Copy out all the lines of the data that hold the word "interval".
[[ Task data open ]]
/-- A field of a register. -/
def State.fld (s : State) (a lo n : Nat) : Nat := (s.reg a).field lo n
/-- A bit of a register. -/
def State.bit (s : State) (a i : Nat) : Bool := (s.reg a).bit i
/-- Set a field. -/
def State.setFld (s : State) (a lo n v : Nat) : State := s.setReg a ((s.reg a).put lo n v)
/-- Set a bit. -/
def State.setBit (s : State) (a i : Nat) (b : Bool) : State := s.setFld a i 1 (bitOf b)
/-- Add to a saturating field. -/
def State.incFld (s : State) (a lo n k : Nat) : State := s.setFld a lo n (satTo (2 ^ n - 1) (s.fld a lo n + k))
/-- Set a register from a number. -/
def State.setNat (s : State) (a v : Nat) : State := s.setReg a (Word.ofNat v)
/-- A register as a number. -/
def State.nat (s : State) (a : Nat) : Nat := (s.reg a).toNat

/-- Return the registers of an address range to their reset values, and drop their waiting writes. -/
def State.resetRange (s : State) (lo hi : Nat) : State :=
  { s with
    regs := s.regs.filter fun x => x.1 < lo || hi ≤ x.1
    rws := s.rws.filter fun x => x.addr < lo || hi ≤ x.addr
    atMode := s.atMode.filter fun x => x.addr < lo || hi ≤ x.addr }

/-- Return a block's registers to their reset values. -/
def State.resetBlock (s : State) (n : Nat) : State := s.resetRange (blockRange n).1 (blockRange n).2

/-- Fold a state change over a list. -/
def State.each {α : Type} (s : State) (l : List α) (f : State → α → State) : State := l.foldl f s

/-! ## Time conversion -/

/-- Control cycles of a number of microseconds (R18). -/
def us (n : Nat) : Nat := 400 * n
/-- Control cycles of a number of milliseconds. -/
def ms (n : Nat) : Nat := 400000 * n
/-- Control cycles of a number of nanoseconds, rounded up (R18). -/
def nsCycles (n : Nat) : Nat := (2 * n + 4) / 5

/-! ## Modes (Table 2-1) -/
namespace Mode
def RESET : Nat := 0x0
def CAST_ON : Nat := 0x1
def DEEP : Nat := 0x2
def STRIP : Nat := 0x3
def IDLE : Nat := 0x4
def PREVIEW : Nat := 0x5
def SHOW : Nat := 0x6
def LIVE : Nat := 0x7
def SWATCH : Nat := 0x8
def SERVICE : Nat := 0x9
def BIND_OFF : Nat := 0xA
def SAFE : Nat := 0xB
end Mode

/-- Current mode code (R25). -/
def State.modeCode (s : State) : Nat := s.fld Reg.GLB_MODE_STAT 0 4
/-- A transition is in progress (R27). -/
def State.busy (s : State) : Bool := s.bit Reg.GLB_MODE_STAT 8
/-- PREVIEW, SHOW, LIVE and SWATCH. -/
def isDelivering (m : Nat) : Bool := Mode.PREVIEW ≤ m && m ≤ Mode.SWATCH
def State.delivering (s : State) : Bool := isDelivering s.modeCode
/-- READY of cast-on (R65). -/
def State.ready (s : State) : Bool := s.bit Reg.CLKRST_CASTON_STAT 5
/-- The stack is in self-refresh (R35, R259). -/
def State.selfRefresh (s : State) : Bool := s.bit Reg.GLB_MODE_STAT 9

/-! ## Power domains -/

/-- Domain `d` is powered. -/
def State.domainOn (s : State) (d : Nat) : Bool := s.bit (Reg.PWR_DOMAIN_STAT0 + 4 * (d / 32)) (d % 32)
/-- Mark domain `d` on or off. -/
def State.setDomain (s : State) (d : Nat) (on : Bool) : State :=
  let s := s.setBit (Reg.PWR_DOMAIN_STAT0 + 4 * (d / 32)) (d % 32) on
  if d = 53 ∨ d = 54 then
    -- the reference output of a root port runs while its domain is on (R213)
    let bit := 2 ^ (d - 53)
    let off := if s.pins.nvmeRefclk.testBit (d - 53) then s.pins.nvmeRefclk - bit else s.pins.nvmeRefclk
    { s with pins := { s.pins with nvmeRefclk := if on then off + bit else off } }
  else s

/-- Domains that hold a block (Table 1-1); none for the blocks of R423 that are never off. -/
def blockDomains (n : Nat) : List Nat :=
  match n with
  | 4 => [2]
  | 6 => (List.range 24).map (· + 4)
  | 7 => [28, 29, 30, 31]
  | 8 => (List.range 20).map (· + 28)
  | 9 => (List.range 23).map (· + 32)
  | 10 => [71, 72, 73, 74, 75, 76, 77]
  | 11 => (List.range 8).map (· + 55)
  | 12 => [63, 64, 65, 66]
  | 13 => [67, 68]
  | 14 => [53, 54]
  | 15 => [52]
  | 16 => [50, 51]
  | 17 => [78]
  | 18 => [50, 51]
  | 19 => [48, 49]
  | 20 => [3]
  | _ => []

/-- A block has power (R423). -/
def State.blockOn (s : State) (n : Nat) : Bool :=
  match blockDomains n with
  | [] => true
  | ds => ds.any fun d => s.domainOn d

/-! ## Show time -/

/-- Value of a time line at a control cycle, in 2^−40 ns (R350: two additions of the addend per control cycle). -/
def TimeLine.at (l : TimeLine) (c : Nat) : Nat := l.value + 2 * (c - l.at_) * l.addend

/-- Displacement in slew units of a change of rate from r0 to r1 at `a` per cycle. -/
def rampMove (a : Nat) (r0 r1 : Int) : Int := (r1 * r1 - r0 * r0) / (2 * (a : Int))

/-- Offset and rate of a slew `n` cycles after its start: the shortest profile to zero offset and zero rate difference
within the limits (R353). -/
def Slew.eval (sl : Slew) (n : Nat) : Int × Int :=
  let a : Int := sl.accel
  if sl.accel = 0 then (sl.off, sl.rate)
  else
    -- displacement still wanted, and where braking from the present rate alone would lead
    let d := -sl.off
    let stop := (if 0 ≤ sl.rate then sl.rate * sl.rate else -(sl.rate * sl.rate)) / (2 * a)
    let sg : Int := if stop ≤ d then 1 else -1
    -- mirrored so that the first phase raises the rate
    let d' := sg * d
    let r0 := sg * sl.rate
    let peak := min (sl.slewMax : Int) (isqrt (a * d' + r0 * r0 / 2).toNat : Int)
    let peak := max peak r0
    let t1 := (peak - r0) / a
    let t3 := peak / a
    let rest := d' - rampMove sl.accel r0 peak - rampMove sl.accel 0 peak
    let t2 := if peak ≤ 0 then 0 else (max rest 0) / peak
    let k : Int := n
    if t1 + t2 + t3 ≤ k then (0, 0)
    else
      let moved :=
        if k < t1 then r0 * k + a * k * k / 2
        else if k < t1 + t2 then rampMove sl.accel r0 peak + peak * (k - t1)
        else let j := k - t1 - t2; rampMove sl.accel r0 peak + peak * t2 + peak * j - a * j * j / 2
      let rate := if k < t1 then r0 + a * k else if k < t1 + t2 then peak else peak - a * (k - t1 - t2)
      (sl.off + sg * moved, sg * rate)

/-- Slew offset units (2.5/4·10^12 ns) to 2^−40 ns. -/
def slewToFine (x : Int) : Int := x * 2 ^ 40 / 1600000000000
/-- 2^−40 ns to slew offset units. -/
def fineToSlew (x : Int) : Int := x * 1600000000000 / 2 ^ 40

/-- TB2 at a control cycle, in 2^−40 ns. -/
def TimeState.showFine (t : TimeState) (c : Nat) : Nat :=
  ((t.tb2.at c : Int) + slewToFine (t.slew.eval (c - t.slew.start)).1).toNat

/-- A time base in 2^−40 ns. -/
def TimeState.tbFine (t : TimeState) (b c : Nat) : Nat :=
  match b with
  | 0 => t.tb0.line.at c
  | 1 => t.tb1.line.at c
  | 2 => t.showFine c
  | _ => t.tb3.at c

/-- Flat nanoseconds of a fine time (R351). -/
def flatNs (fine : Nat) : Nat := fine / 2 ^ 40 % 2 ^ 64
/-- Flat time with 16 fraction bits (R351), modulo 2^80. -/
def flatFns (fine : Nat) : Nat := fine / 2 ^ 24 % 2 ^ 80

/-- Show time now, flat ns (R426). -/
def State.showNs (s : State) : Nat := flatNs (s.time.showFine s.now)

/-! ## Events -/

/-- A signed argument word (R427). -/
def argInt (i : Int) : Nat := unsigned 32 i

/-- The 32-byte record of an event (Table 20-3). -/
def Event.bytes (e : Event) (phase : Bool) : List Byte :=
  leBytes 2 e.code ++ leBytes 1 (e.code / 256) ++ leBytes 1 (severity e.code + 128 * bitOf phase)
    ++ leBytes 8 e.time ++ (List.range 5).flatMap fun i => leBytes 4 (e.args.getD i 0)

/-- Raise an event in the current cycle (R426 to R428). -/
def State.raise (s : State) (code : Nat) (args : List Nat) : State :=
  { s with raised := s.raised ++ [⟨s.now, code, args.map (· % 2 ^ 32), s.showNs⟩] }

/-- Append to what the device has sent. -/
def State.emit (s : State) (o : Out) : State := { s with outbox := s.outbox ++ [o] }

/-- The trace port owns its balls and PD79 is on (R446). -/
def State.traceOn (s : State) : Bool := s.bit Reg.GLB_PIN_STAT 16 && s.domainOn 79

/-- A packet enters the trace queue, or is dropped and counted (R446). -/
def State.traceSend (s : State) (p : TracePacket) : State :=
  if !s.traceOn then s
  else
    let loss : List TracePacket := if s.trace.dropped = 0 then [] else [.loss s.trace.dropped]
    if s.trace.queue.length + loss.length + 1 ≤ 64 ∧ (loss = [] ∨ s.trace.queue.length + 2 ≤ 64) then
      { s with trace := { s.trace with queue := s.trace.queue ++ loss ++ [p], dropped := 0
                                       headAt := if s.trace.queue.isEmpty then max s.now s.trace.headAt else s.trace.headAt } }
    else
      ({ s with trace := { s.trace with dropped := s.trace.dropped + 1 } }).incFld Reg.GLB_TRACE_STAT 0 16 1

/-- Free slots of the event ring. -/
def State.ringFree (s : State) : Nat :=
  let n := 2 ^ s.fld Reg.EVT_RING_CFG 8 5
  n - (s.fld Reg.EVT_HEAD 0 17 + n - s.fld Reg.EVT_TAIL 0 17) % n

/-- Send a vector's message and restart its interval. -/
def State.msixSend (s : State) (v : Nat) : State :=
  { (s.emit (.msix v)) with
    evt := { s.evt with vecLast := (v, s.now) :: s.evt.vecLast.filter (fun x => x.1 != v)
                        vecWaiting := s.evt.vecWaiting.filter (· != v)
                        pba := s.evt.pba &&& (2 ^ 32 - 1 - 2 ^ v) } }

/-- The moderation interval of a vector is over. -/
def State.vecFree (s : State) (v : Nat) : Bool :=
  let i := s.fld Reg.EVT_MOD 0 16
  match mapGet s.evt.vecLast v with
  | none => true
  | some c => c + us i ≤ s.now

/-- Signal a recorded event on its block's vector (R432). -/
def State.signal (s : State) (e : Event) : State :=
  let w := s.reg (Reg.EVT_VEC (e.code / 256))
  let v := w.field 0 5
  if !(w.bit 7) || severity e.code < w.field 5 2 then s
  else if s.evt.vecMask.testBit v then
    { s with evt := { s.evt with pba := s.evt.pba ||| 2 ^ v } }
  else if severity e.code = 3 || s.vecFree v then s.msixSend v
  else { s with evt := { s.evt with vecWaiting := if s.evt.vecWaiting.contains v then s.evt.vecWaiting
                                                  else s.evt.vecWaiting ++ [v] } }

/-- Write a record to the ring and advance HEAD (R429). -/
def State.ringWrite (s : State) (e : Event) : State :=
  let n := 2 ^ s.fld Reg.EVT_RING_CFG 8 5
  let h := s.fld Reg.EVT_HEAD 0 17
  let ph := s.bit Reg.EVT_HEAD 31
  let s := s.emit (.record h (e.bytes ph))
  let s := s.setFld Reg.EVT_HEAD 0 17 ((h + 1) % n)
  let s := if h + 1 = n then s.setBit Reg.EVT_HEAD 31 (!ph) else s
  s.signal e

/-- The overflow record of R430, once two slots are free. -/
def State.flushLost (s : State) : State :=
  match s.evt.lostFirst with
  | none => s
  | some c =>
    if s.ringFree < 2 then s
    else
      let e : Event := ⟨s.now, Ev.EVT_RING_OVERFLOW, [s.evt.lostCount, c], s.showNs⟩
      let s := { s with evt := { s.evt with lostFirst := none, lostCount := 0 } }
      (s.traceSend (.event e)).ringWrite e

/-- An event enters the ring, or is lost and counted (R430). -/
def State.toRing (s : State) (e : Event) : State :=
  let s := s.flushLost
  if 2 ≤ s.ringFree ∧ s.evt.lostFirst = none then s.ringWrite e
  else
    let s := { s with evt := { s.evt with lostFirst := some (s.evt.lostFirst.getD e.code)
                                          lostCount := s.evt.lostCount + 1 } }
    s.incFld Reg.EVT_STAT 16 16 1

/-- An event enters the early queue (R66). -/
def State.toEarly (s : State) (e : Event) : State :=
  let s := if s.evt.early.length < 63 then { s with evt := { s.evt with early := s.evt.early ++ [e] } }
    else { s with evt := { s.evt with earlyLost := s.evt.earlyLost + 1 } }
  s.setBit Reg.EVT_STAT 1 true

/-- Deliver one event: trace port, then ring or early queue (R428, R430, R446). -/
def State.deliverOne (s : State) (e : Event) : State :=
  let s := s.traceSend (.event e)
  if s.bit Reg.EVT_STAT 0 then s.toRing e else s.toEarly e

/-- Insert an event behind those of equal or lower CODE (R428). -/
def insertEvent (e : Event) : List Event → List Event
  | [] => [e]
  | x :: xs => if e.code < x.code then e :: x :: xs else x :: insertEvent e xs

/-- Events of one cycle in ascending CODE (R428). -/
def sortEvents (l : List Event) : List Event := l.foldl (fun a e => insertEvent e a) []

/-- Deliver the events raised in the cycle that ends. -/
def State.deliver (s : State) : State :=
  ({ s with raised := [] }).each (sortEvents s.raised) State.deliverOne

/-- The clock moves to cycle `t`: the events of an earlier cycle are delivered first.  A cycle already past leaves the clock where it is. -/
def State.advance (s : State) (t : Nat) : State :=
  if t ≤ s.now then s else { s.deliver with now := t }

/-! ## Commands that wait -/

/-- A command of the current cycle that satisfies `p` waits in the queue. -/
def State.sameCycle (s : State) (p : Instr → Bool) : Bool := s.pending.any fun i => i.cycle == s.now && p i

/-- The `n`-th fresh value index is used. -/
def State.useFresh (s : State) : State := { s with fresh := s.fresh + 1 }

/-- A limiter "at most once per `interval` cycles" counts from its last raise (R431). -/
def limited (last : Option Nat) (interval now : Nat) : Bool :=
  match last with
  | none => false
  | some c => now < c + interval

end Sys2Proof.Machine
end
[[ Task data closed ]]
→ Response below:
/-- Send a vector's message and restart its interval. -/
/-- The moderation interval of a vector is over. -/
/-- A limiter "at most once per `interval` cycles" counts from its last raise (R431). -/
def limited (last : Option Nat) (interval now : Nat) : Bool :=
  | some c => now < c + interval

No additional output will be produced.